Tuesday, October 09, 2012

The Results of Corporate School Reform in DC

Five years ago, Washington DC abolished its elected school board and the Mayor appointed Michelle Rhee as the new Chancellor. Although she had never run a school district, or even been a school principal, Rhee was empowered to up-end the system in the name of school reform. Over the next three years Rhee fired hundreds of teachers and principals, closed numerous schools and so alienated the community that many credit her for the Mayor being voted out of office after just one term. Rhee was - and still is - a darling of the neo-reformers: those who champion privatizing public education, those who ignore the impact of poverty on student achievement, and those who blame teachers and their unions for all the world's ills. Rhee successor - and mentee - Kaya Henderson, has proudly declared that she would be carrying on Rhee's agenda.

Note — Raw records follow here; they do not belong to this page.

theorem alike_gray {d : Nat} (h : InRow τ s t) : AlikeRes (InRow τ) (convertGray d s) (convertGray d t) := by
  unfold convertGray; rw [alike_col h]
  refine (alike_sample h).bind fun g s t h => ?_
  have h0 := h
  obtain ⟨⟨a, b, c, cr, rfl, -⟩, -⟩ := h; exact .ok _ h0

theorem alike_rgb {d : Nat} (h : InRow τ s t) : AlikeRes (InRow τ) (convertRgb d s) (convertRgb d t) := by
  unfold convertRgb; rw [alike_col h]
  refine (alike_sample h).bind fun r s t h => ?_
  rw [alike_col h]; refine (alike_sample h).bind fun g s t h => ?_
  rw [alike_col h]; refine (alike_sample h).bind fun b' s t h => ?_
  have h0 := h
  obtain ⟨⟨a, b, c, cr, rfl, -⟩, -⟩ := h; exact .ok _ h0

theorem alike_ga {d : Nat} (h : InRow τ s t) : AlikeRes (InRow τ) (convertGrayAlpha d s) (convertGrayAlpha d t) := by
  unfold convertGrayAlpha; rw [alike_col h]
  refine (alike_sample h).bind fun r s t h => ?_
  rw [alike_col h]; exact (alike_sample h).bind fun g s t h => .ok _ h

theorem alike_rgba {d : Nat} (h : InRow τ s t) : AlikeRes (InRow τ) (convertRgba d s) (convertRgba d t) := by
  unfold convertRgba; rw [alike_col h]
  refine (alike_sample h).bind fun r s t h => ?_
  rw [alike_col h]; refine (alike_sample h).bind fun g s t h => ?_
  rw [alike_col h]; refine (alike_sample h).bind fun b' s t h => ?_
  rw [alike_col h]; exact (alike_sample h).bind fun g s t h => .ok _ h

theorem alike_pal {d : Nat} (h : InRow τ s t) : AlikeRes (InRow τ) (convertPalette d s) (convertPalette d t) := by
  unfold convertPalette; rw [alike_col h]
  refine (alike_sample h).bind fun i s t h => ?_
  have e1 : t.pltN = s.pltN := by obtain ⟨⟨a, b, c, cr, rfl, -⟩, -⟩ := h; rfl
  unfold paletteLookup; rw [e1]
  refine (alike_require Iff.rfl h).bind fun _ s t h => ?_
  have e1 : t.plt = s.plt := by obtain ⟨⟨a, b, c, cr, rfl, -⟩, -⟩ := h; rfl
  rw [e1]
  cases s.plt[i]? with
  | none => exact .stop _
  | some c =>
    refine AlikeRes.bind ?_ fun _ s t h => .ok _ h
    have e1 : t.trnsN = s.trnsN := by obtain ⟨⟨a, b, c, cr, rfl, -⟩, -⟩ := h; rfl
    have e2 : t.trnsA = s.trnsA := by obtain ⟨⟨a, b, c, cr, rfl, -⟩, -⟩ := h; rfl
    unfold paletteAlpha; rw [e1, e2]
    split
    · exact alike_readByte h
    · exact .ok _ h

/-- Every conversion. -/
theorem alike_conv {v : Nat} {i : Instr} (hv : decode .depthCtype v = .ok i) (h : InRow τ s t) : AlikeOut τ (exec i s) (exec i t) := by
  simp only [decode, decodeDepthCtype] at hv
  split at hv <;> cases hv
  iterate 5 exact alike_finish (((alike_gray h).mono fun _ _ h => h.1).bind fun _ _ _ h => alike_write h)
  iterate 2 exact alike_finish (((alike_rgb h).mono fun _ _ h => h.1).bind fun _ _ _ h => alike_write h)
  iterate 4 exact alike_finish (((alike_pal h).mono fun _ _ h => h.1).bind fun _ _ _ h => alike_write h)
  iterate 2 exact alike_finish (((alike_ga h).mono fun _ _ h => h.1).bind fun _ _ _ h => alike_write h)
  iterate 2 exact alike_finish (((alike_rgba h).mono fun _ _ h => h.1).bind fun _ _ _ h => alike_write h)

/-- What two fetches give: one element with alike outcomes, alike states, or one stop. -/
inductive AlikeRest (τ : Prop) : Res (Option Instr) → Res (Option Instr) → Prop
  | elem {i : Instr} {s t : State} (h : AlikeOut τ (exec i s) (exec i t)) : AlikeRest τ (.ok (some i) s) (.ok (some i) t)
  | seq {s t : State} (h : Alike τ s t) : AlikeRest τ (.ok none s) (.ok none t)
  | raise (k : FaultKind) {s t : State} (h : Alike τ s t) : AlikeRest τ (.raise k s) (.raise k t)
  | stop (x : Fault) : AlikeRest τ (.stop x) (.stop x)

/-- The fetch, by sequencing. -/
theorem AlikeRes.rest {r q : Res α} {f g : α → State → Res (Option Instr)} (h : AlikeRes (Alike τ) r q) (hf : ∀ v s t, Alike τ s t → AlikeRest τ (f v s) (g v t)) :
    AlikeRest τ (r.bind f) (q.bind g) := by
  cases h with
  | ok v h => exact hf _ _ _ h
  | raise k h => exact .raise k h
  | stop x => exact .stop x

/-- The decoded element. -/
theorem rest_decoded {f : Format} {v : Nat} (hf : ∀ i, decode f v = .ok i → AlikeOut τ (exec i s) (exec i t)) : AlikeRest τ (decoded f v s) (decoded f v t) := by
  unfold decoded
  cases hd : decode f v with
  | ok i => exact .elem (hf i hd)
  | error e => exact .stop _

/-- The step, from its fetch. -/
theorem step_rest (h : AlikeRest τ (fetch s) (fetch t)) : AlikeOut τ (step s) (step t) := by
  unfold step
  generalize fetch s = r at *
  generalize fetch t = q at *
  cases h with
  | elem h => exact h
  | seq h => exact .next h
  | raise k h => exact .next (alike_raiseFault h)
  | stop x => exact .fault x

/-- The fetch of phase CONTAINER. -/
theorem rest_container (h : Alike τ s t) : AlikeRest τ (fetchContainer s) (fetchContainer t) := by
  have e : t.pstate = s.pstate := by obtain ⟨a, b, c, cr, rfl, -⟩ := h; rfl
  unfold fetchContainer; rw [e]
  cases s.pstate with
  | expectSignature => exact .elem (alike_sig h)
  | expectHeader =>
    refine (alike_readChunk h).rest fun _ s t h => ?_
    have e : t.ckType = s.ckType := by obtain ⟨a, b, c, cr, rfl, -⟩ := h; rfl
    rw [e]
    refine (alike_require Iff.rfl h).rest fun _ s t h => ?_
    have e : t.ckType = s.ckType := by obtain ⟨a, b, c, cr, rfl, -⟩ := h; rfl
    rw [e]
    refine rest_decoded fun i hi => ?_
    simp only [decode] at hi
    split at hi <;> cases hi
    exact alike_chunk h
  | readingChunks =>
    refine (alike_readChunk h).rest fun _ s t h => ?_
    have e : t.ckType = s.ckType := by obtain ⟨a, b, c, cr, rfl, -⟩ := h; rfl
    rw [e]
    refine rest_decoded fun i hi => ?_
    simp only [decode] at hi
    split at hi <;> cases hi
    exact alike_chunk h
  | done =>
    have e : atEnd t = atEnd s := by obtain ⟨a, b, c, cr, rfl, -⟩ := h; rfl
    unfold enterInflate; rw [e]
    refine ((alike_require Iff.rfl h).bind fun _ s t h => ?_).rest fun _ s t h => .seq h
    obtain ⟨a, b, c, cr, rfl, h1, h3, h2⟩ := h; exact .ok _ ⟨a, b, c, cr, rfl, (fun h => by cases h), h3, h2⟩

So here we are five years later, and Washington Post education writer Valerie Strauss has just posted a shocking letter about the school district's abyssmal failure to provide library books to newly renovated high schools. The excerpt below documents the facts - including the massive diversion of funding intended for library books to other purposes.

The neo-reformers always talk about accountability. Where is the accountability for this travesty?

"The city has every right to take pride in the $62 million modernization of Anacostia High School. It represents an important commitment to one of our most disadvantage communities. When your office issued the press release about the ribbon-cutting, it noted the school received a new library/media center. Unfortunately what the school received was not a library but merely a room. The school opened without any library books. The old collection — both literally and figuratively — was lost during the modernization.

What’s even worse is that this is not an isolated incident. Last year when the new H.D. Woodson High School opened, most of its books were lost during the renovation, including a 3,000 volume collection donated by a DCPS central office staff member. It now has a 450-volume collection. For a school its size, that figure should be 10,000. And Eastern High School had part of its collection lost during construction.

It is not simply the repeated loss of valuable school assets that is so troubling, it also the fact that the chancellor has paid so little attention to school libraries that they could be allowed to open in this state. A quarter of a billion dollars and the chance for significant gains in student achievement have been put at risk with the absence of these core academic materials.

The results of a Freedom of Information Act request show that in FY11 and FY12, the money appropriated to DCPS for library and media services was overwhelmingly used for other things. It paid for other things like building repairs, maintenance to HVAC systems. More than $400,000 was used for testing. DCPS used $80,000 of these funds to pay for a San Francisco-based consultant to develop a strategic plan for its Office of Family and Community Engagement."